Refact.ai is a coding assistant for Visual Studio Code, JetBrains, and other integrated development environments that boosts developers’ productivity while keeping data secure. Refact.ai is going a step further by developing an Autonomous AI Agent that will complete developers’ tasks end to end.

Opportunity | Using AWS Inferentia2 to Improve Cost Efficiency for Refact.ai

Refact.ai is an AI coding assistant that provides coding suggestions and context-aware answers through chat in integrated development environments such as Visual Studio Code and JetBrains, accelerating developers’ tasks. The tool specifically empowers customers to maintain control over their own data, thus enhancing data security. Customers can deploy Refact.ai within their own environments so that data does not need to be sent to a third party to run inference. As the industry moves in this direction, Refact.ai is also building AI agents, autonomous AI programs that can handle tasks without manual intervention.

Refact.ai is also available in AWS Marketplace. The product uses retrieval-augmented generation to deliver highly accurate, context-aware code suggestions by continuously learning from users’ internal codebases. It can be deployed on premises on customer servers so that data remains fully secure and under customer control.

Given the high cost and lack of capacity availability for GPUs, Refact.ai needed to provide customers with a solution that is built on readily available, high-performing, and cost-effective compute. “One of the main challenges for a small company to survive in this industry is to have access to computing resources and GPUs,” says Oleg Kiyashko, cofounder of Refact.ai. “Therefore, we were looking for compute options that are more readily available but that could also help us reduce inference costs.”
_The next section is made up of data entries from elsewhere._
/-! ## Hosts and coherence (R53–R92, R128–R133, R439) -/

/-- MEMRD to MEMCLNEVCT, the back-invalidate rows, and PCIe requests (R70, R75, R130, R131). Untracked reads, what a back-invalidate
answer leaves, whose copy an E/M record names, and how BIRspE is told to the home are the model's choices (log entries 38, 39, 142
and 144), as are a PCIe request's bounds (log entry 57) and the wait of a walk (log entry 128). -/
def Obligations.HostRequestsComplete : Prop :=
  (∀ (s : State) (p : Fin 96) (r : CxlReq), s.dev.cxlPort p = true → s.dev.paused p = false →
    (∀ u ∈ s.dev.host.walks, heldPort u ≠ p.val) →
    let d : Dev := { s.dev with coh := { s.dev.coh with need := none } }
    let is := fun (i : Instr) (e : Dev) => exec i s = .next (s.after { e with coh := { e.coh with need := s.dev.coh.need } })
    let at_ := fun (q : Perm) (w : Want) (k : Kind) (wr : Bool) (judge : Nat → Bool) =>
      d.reach p r.ld.toNat r.hpa.toNat q w k wr judge
    let every := fun _ : Nat => true
    -- a write-back of a line held E/M goes to its home unchecked (R330)
    let notOwn := fun ln => !d.hostEM p ln
    let msg := fun (op : BitVec 6) (fpa n : Nat) => ({ op := op, addr := BitVec.ofNat 46 (fpa / 64), slice := BitVec.ofNat 12 n } : Msg)
    let rq : PortReq := { PortReq.blank with tag := r.tag.toNat, kind := 0, ld := r.ld.toNat }
    (∀ fpa n e, e.coh.need = none → at_ .r .r .rd false every = (.ok fpa n, e) →
      is (.memrddata p r) ((e.countSlice n 6 1).hostSend p (msg opRdU fpa n) rq) ∧
      (r.mv ≠ .a → is (.memrd p r) ((e.countSlice n 6 1).hostSend p
        (msg (if d.hdmDb p r.ld.toNat = true ∧ r.mv = .s then opRdS else opRdU) fpa n) rq))) ∧
    (∀ fpa n e, e.coh.need = none → r.mv = .a → at_ .rw .w .wr false every = (.ok fpa n, e) →
      is (.memrd p r) ((e.countSlice n 6 1).hostSend p (msg (if d.hdmDb p r.ld.toNat = true then opRdX else opRdU) fpa n) rq)) ∧
    (∀ fpa n e, e.coh.need = none →
      let q : PortReq := { PortReq.blank with tag := r.tag.toNat, kind := 1, ld := r.ld.toNat }
      let keep := if e.hdmDb p r.ld.toNat = true then mvKeep r.mv else 0
      (at_ .w .w .wr true every = (.ok fpa n, e) →
        is (.memwrptl p r) ((e.countSlice n 7 1).hostSend p { msg opWrP fpa n with data := r.data, mask := r.mask } q)) ∧
      (at_ .w .w .wr true notOwn = (.ok fpa n, e) →
        (e.hostEM p (fpa / 64) = false →
          is (.memwr p r) ((e.countSlice n 7 1).hostSend p { msg opWrU fpa n with data := r.data, new := keep } q)) ∧
        (e.hostEM p (fpa / 64) = true → e.biOf p (fpa / 64) = none →
          is (.memwr p r) (e.hostSend p { msg opWbM fpa n with data := r.data, new := keep } q)))) ∧
    (∀ fpa n e, e.coh.need = none → at_ .none .r .rd true (fun _ => false) = (.ok fpa n, e) →
      is (.memclnevct p r) (e.hostSend p (msg opEvictC fpa n) { PortReq.blank with tag := r.tag.toNat, kind := 5, ld := r.ld.toNat })) ∧
    (∀ why e, e.coh.need = none → why = .xlat ∨ why = .prot →
      let poison := (e.count (8 * p) 1).emit (.cxlData p r.ld.toNat r.tag.toNat 0 true)
      let drops := (e.count (8 * p) 1).emit (.cxlCmp p r.ld.toNat r.tag.toNat)
      (at_ .r .r .rd false every = (why, e) → is (.memrddata p r) poison ∧ (r.mv ≠ .a → is (.memrd p r) poison)) ∧
      (at_ .rw .w .wr false every = (why, e) → r.mv = .a → is (.memrd p r) poison) ∧
      (at_ .w .w .wr true notOwn = (why, e) → is (.memwr p r) drops) ∧
      (at_ .w .w .wr true every = (why, e) → is (.memwrptl p r) drops)) ∧
    -- a table walk that must wait for a home: the request is kept at its port (R33)
    ∀ q : HostReq, ∀ i : Instr, (i, q) ∈ [(.memrd p r, .memRd p r), (.memrddata p r, .memRdData p r), (.memwr p r, .memWr p r),
        (.memwrptl p r, .memWrPtl p r), (.memclnevct p r, .memClnEvct p r)] → ∀ o m, (d.memTake q).coh.need = some (o, m) →
      exec i s = .next (s.after ((s.dev.ownSend o m).memWalk q))) ∧
  (∀ (s : State) (p : Fin 96), s.dev.pciePort p = true → s.dev.paused p = false → (∀ u ∈ s.dev.host.walks, heldPort u ≠ p.val) →
    let d : Dev := { s.dev with coh := { s.dev.coh with need := none } }
    let is := fun (i : Instr) (e : Dev) =>
      e.coh.need = none → exec i s = .next (s.after { e with coh := { e.coh with need := s.dev.coh.need } })
    (∀ r : PcieReq, r.len.toNat ≤ 4096 → is (.pcieMemoryRead p r) (d.pcieRead p r)) ∧
    (∀ (off : BitVec 46) (bs : List Byte), bs.length ≤ 512 →
      is (.pcieMemoryWrite p off bs) (Dev.pcieWrite p (bs.length + 1) d off.toNat bs)) ∧
    ∀ (tag : BitVec 10) (o : PcieAop) (sz : Bool) (off : BitVec 46) (a b : Word) (fpa n : Nat) (e : Dev),
      (o = .cas128 ∨ o = .bar0 → exec (.pcieAtomicop p tag o sz off a b) s = .next (s.after (s.dev.emit (.pcieStat p tag.toNat 1)))) ∧
      (o = .fetchAdd ∨ o = .cas ∨ o = .swap →
      d.reach p (d.bar2 p off.toNat).1 (d.bar2 p off.toNat).2 .rw .a .at false (fun _ => true) = (.ok fpa n, e) →
      ∃ m : Msg, m.op = opAtom ∧ m.place = 2 ∧ m.aop = (if o = .fetchAdd then 0 else if o = .cas then 1 else 2) ∧ m.sz = sz ∧
        m.addr = BitVec.ofNat 46 (fpa / 64) ∧ m.opa = a ∧ m.opb = b ∧
        is (.pcieAtomicop p tag o sz off a b)
          ((e.countSlice n 6 1).hostSend p m { PortReq.blank with tag := tag.toNat, kind := 4, len := if sz then 8 else 4 }))) ∧
  (∀ (s : State) (p : Fin 96) (r : CxlReq), s.dev.cxlPort p = true → s.dev.paused p = true →
    let holds := fun (i : Instr) (q : HostReq) =>
      exec i s = .next (s.after { s.dev with bind := { s.dev.bind with held := s.dev.bind.held ++ [q] } })
    holds (.memrd p r) (.memRd p r) ∧ holds (.memrddata p r) (.memRdData p r) ∧ holds (.memwr p r) (.memWr p r) ∧
    holds (.memwrptl p r) (.memWrPtl p r) ∧ holds (.memclnevct p r) (.memClnEvct p r)) ∧
  (∀ (s : State) (p : Fin 96), s.dev.cxlPort p = true →
    (∀ k : Fin 16, (∃ u, exec (.biDecoderCommit p k) s = .next u ∧ Tbl.get 0 u.dev.host.commit (p * 16 + k) = 1) ∧
      ∃ u, exec (.biDecoderUncommit p k) s = .next u ∧ Tbl.get 0 u.dev.host.commit (p * 16 + k) = 0) ∧
    ∀ (ln : BitVec 46) (b : BiSnp), s.dev.biOf p ln.toNat = some b →
      let d : Dev := { s.dev with coh := { s.dev.coh with bisnp := s.dev.coh.bisnp.erase b } }
      let m := fun (op : BitVec 6) => ({ op := op, src := d.ag (0x280 + p), dst := b.home, tag := b.tag, addr := ln } : Msg)
      let sends := fun (i : Instr) (a : Msg) => exec i s = .next (s.after (d.send a))
      let leaves := fun (op : BitVec 6) => ∃ m ∈ s.dev.coh.net, m.src = d.ag (0x280 + p) ∧ m.addr = ln ∧ m.op = op
      let wb := fun (k : BitVec 2) => { m opRspIWb with wb := k }
      (leaves opWbM → ¬leaves opEvictC →
        sends (.birspi p ln) (wb 1) ∧ sends (.birsps p ln) (wb 1) ∧ sends (.birspe p ln) (wb 1)) ∧
      (leaves opEvictC → ¬leaves opWbM →
        sends (.birspi p ln) (wb 3) ∧ sends (.birsps p ln) (wb 3) ∧ sends (.birspe p ln) (wb 3)) ∧
      (¬leaves opWbM → ¬leaves opEvictC →
      (b.wr = none → sends (.birspi p ln) (m opRspI) ∧ sends (.birsps p ln) (m opRspS) ∧
        sends (.birspe p ln) { m opRspI with new := 3 }) ∧
      ∀ x, b.wr = some x →
        sends (.birspi p ln) { m opRspD with data := x } ∧ sends (.birspe p ln) { m opRspD with data := x } ∧
        sends (.birsps p ln) { m opRspD with data := x, new := 1 })) ∧
  ∀ (s : State) (p : Fin 96) (ln : BitVec 46), (s.dev.biOf p ln.toNat).isSome = true →
    let n := homeOf ln.toNat
    (s.dev.f (PORT.STAT.LINK p) = 3 → exec (.bisnpTimeout p ln) s = .next (s.after s.dev)) ∧
    (s.dev.f (PORT.STAT.LINK p) ≠ 3 → exec (.bisnpTimeout p ln) s = .next (s.after
      (((s.dev.setF (HOME.ERR.TBI_EXP n) 1).raise 866 (n + s.dev.hostOf p * 64)).linkDown p 5)))

/-- R97. -/
def Obligations.HomeOfAnAddress : Prop :=
  ∀ a : Nat, homeOf (a / 64) = (a / 2 ^ 6 % 64 ^^^ a / 2 ^ 12 % 64 ^^^ a / 2 ^ 18 % 64 ^^^ a / 2 ^ 24 % 64) ∧ homeOf (a / 64) < 64

/-- RDS, RDX, UPG, RDU, WRU, WRP, ATOM, HOME_REQUEST_DEQUEUE, SF_WAY_FREE and PREDICTOR_ENTRY_EXPIRE; and what is asked of the
holders of a line that is held (R54, R63, R67). -/
def Obligations.RequestsReachTheirHome : Prop :=
  (∀ (s : State) (m : Msg) (err : BitVec 560), s.dev.fdUp = true →
    let ln := m.addr.toNat
    agDev m.src = s.dev.devId → agDev m.dst = s.dev.devId → isHome (agId m.dst) = true → lnDev ln = s.dev.devId →
    let goes := fun (i : Instr) (op : BitVec 6) (err : BitVec 560) =>
      let m := { m with op := op }
      let d := s.dev.take m
      let older := ∃ u ∈ s.dev.coh.hq, u.addr = m.addr
      s.dev.inTurn m = true → d.gateDrops m = false →
      (s.dev.txn ln = none → ¬older → op = opUpg ∨ d.ownEviction m = false → exec i s = .next (s.after (d.openReq m err))) ∧
      ((s.dev.txn ln).isSome = true ∨ older → exec i s = .next (s.after { d with coh := { d.coh with hq := d.coh.hq ++ [m] } }))
    goes (.rds m err) opRdS err ∧ goes (.rdx m err) opRdX err ∧ goes (.upg m err) opUpg err ∧ goes (.rdu m err) opRdU err ∧
    goes (.wru m) opWrU 0 ∧ goes (.wrp m err) opWrP err ∧ goes (.atom m err) opAtom err) ∧
  (∀ (s : State) (ln : BitVec 46) (err : BitVec 560) (m : Msg), s.dev.fdUp = true → s.dev.txn ln.toNat = none →
    s.dev.coh.hq.find? (fun m => m.addr.toNat == ln.toNat) = some m → m.op = opUpg ∨ s.dev.ownEviction m = false →
    lnDev ln.toNat = s.dev.devId →
    let d : Dev := { s.dev with coh := { s.dev.coh with hq := s.dev.coh.hq.erase m } }
    exec (.homeRequestDequeue ln err) s = .next (s.after (d.openReq m err)) ∧
    exec (.sfWayFree ln err) s = .next (s.after (d.openReq m err))) ∧
  (∀ (s : State) (m : Msg) (err : BitVec 560) (op : BitVec 6) (i : Instr), s.dev.fdUp = true → agDev m.src = s.dev.devId →
    agDev m.dst = s.dev.devId → isHome (agId m.dst) = true → lnDev m.addr.toNat = s.dev.devId →
    (op, i) ∈ [(opRdS, .rds m err), (opRdU, .rdu m err), (opRdX, .rdx m err), (opUpg, .upg m err), (opWrU, .wru m), (opWrP, .wrp m err)] →
    let ln := m.addr.toNat
    let m := { m with op := op }
    let reads := op = opRdS ∨ op = opRdU
    let own := op = opRdX ∨ op = opUpg
    let d := if own then (s.dev.take m).train m else s.dev.take m
    let e := d.sfe ln
    s.dev.inTurn m = true → d.gateDrops m = false → s.dev.txn ln = none → (∀ u ∈ s.dev.coh.hq, u.addr ≠ m.addr) →
    op = opUpg ∨ d.ownEviction m = false → d.turnsAway m = false → d.coh.waits = [] → d.needsMsc ln = false →
    d.sfRoom ln = (true, d) → e.own ≤ 88 → d.allPeers ln e = [] → (reads → e.excl = true) →
    let sori := if reads then (if 1 ≤ e.own ∧ e.own ≤ 32 then [e.own - 1] else []) else e.allSori
    let grps := if reads then (if 65 ≤ e.own then [e.own - 65] else []) else e.allGroups
    let hosts := ((grps.map fun g => d.groupHosts (homeOf ln) g).flatten).eraseDups.filter fun h =>
      reads ∨ d.holderOf m.src ≠ .host h
    let req := if own then m.src else d.homeAg ln
    let snp := fun a => ({ op := if reads then opSnpS else opSnpI, src := d.homeAg ln, dst := d.ag a, tag := m.tag, addr := m.addr, req := req } : Msg)
    sori ≠ [] ∨ hosts ≠ [] →
    ∃ u t, exec i s = .next u ∧ u.dev.txn ln = some t ∧ t.kind = .req m ∧ t.sori = sori ∧ t.hosts = hosts ∧ t.peers = [] ∧
      u.dev.coh.net = d.coh.net ++ (sori.map fun k => snp (0x240 + k)) ++ ((hosts.filterMap d.portOfHost).map fun p => snp (0x280 + p)) ∧
      u.dev.coh.sf = d.coh.sf) ∧
  ∀ (s : State) (n : Fin 64) (k : Fin 4096), ∃ u, exec (.predictorEntryExpire n k) s = .next u ∧
    (Tbl.get PredE.none u.dev.coh.pred (n * 4096 + k)).valid = false ∧
    (Tbl.get PredE.none u.dev.coh.pred (n * 4096 + k)).ctr = (Tbl.get PredE.none s.dev.coh.pred (n * 4096 + k)).ctr

/-- What a home does with a line that has no entry (R53, R54, R74). That a DataE is a grant to the predictor is the model's reading
(log entry 37), and which host of a group a grant names its own record (log entry 142). -/
def Obligations.UnheldLinesServed : Prop :=
  ∀ (s : State) (m : Msg) (err : BitVec 560) (op : BitVec 6), s.dev.fdUp = true → agDev m.src = s.dev.devId → agDev m.dst = s.dev.devId →
    isHome (agId m.dst) = true → lnDev m.addr.toNat = s.dev.devId →
    let ln := m.addr.toNat
    let m := { m with op := op }
    let d := s.dev.take m
    s.dev.inTurn m = true → d.gateDrops m = false → (∀ u ∈ s.dev.coh.hq, u.addr ≠ m.addr) →
    d.mscAgain (Txn.new ln (.req m) err) = false →
    s.dev.txn ln = none → d.ownEviction m = false → d.turnsAway m = false → d.sfe ln = SfE.empty → d.coh.waits = [] →
    d.present ln = true → d.needsMsc ln = false → d.lostExp ln = false →
    (op = opRdS → d.sfRoom ln = (true, d) →
      let (r, e) := d.homeRead ln err
      exec (.rds m err) s = .next (s.after
        (((e.granted m).setOwner ln (d.holderOf m.src)).answer m { op := opDataE, data := r.data, psn := r.psn }))) ∧
    (op = opRdX → (d.train m).sfRoom ln = (true, d.train m) →
      let (r, e) := (d.train m).homeRead ln err
      exec (.rdx m err) s = .next (s.after
        (((e.granted m).setOwner ln (d.holderOf m.src)).answer m { op := opDataM, data := r.data, psn := r.psn }))) ∧
    (op = opRdU →
      let (r, e) := d.homeRead ln err
      exec (.rdu m err) s = .next (s.after ((e.setSf ln SfE.empty).answer m { op := opDataU, data := r.data, psn := r.psn }))) ∧
    (m.new = 0 →
      (op = opWrU → exec (.wru m) s = .next (s.after
        (((d.homeWrite ln m.data (BitVec.allOnes 64)).setSf ln SfE.empty).answer m { op := opCmp }))) ∧
      (op = opWrP → exec (.wrp m err) s = .next (s.after
        ((((d.homeRead ln err).2.homeWrite ln m.data m.mask).setSf ln SfE.empty).answer m { op := opCmp }))))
In August 2024, Refact.ai tested AWS Inferentia2–powered Amazon EC2 Inf2 Instances, which provide high performance at low cost in Amazon EC2 for generative AI inference. Refact.ai then adapted the large language model StarCoder, which it used for its coding assistant, to run on these instances using AWS Neuron, a software development kit to optimize machine learning on AWS Trainium and AWS Inferentia accelerators. The result is now available in AWS Marketplace. “We migrated to AWS Inferentia2 to be more cost-effective for new users, and some of our previous customers have also migrated to the new product,” says Kirill Starkov, senior developer at Refact.ai. “I really appreciated the AWS service team during the migration because it was very open to our questions.”

Solution | Getting 1.5x Higher Performance per Dollar Using AWS Inferentia2

Using AWS Inferentia2, Refact.ai’s customers get up to 1.5 times the performance per dollar spent. While testing Inf2 Instances, the company was able to speed up performance by up to 20 percent compared with similar instances. And crucially, Inf2 Instances are more widely available, which helps Refact.ai attract new clients and scale faster. “Availability is a very important aspect for our clients,” says Kiyashko.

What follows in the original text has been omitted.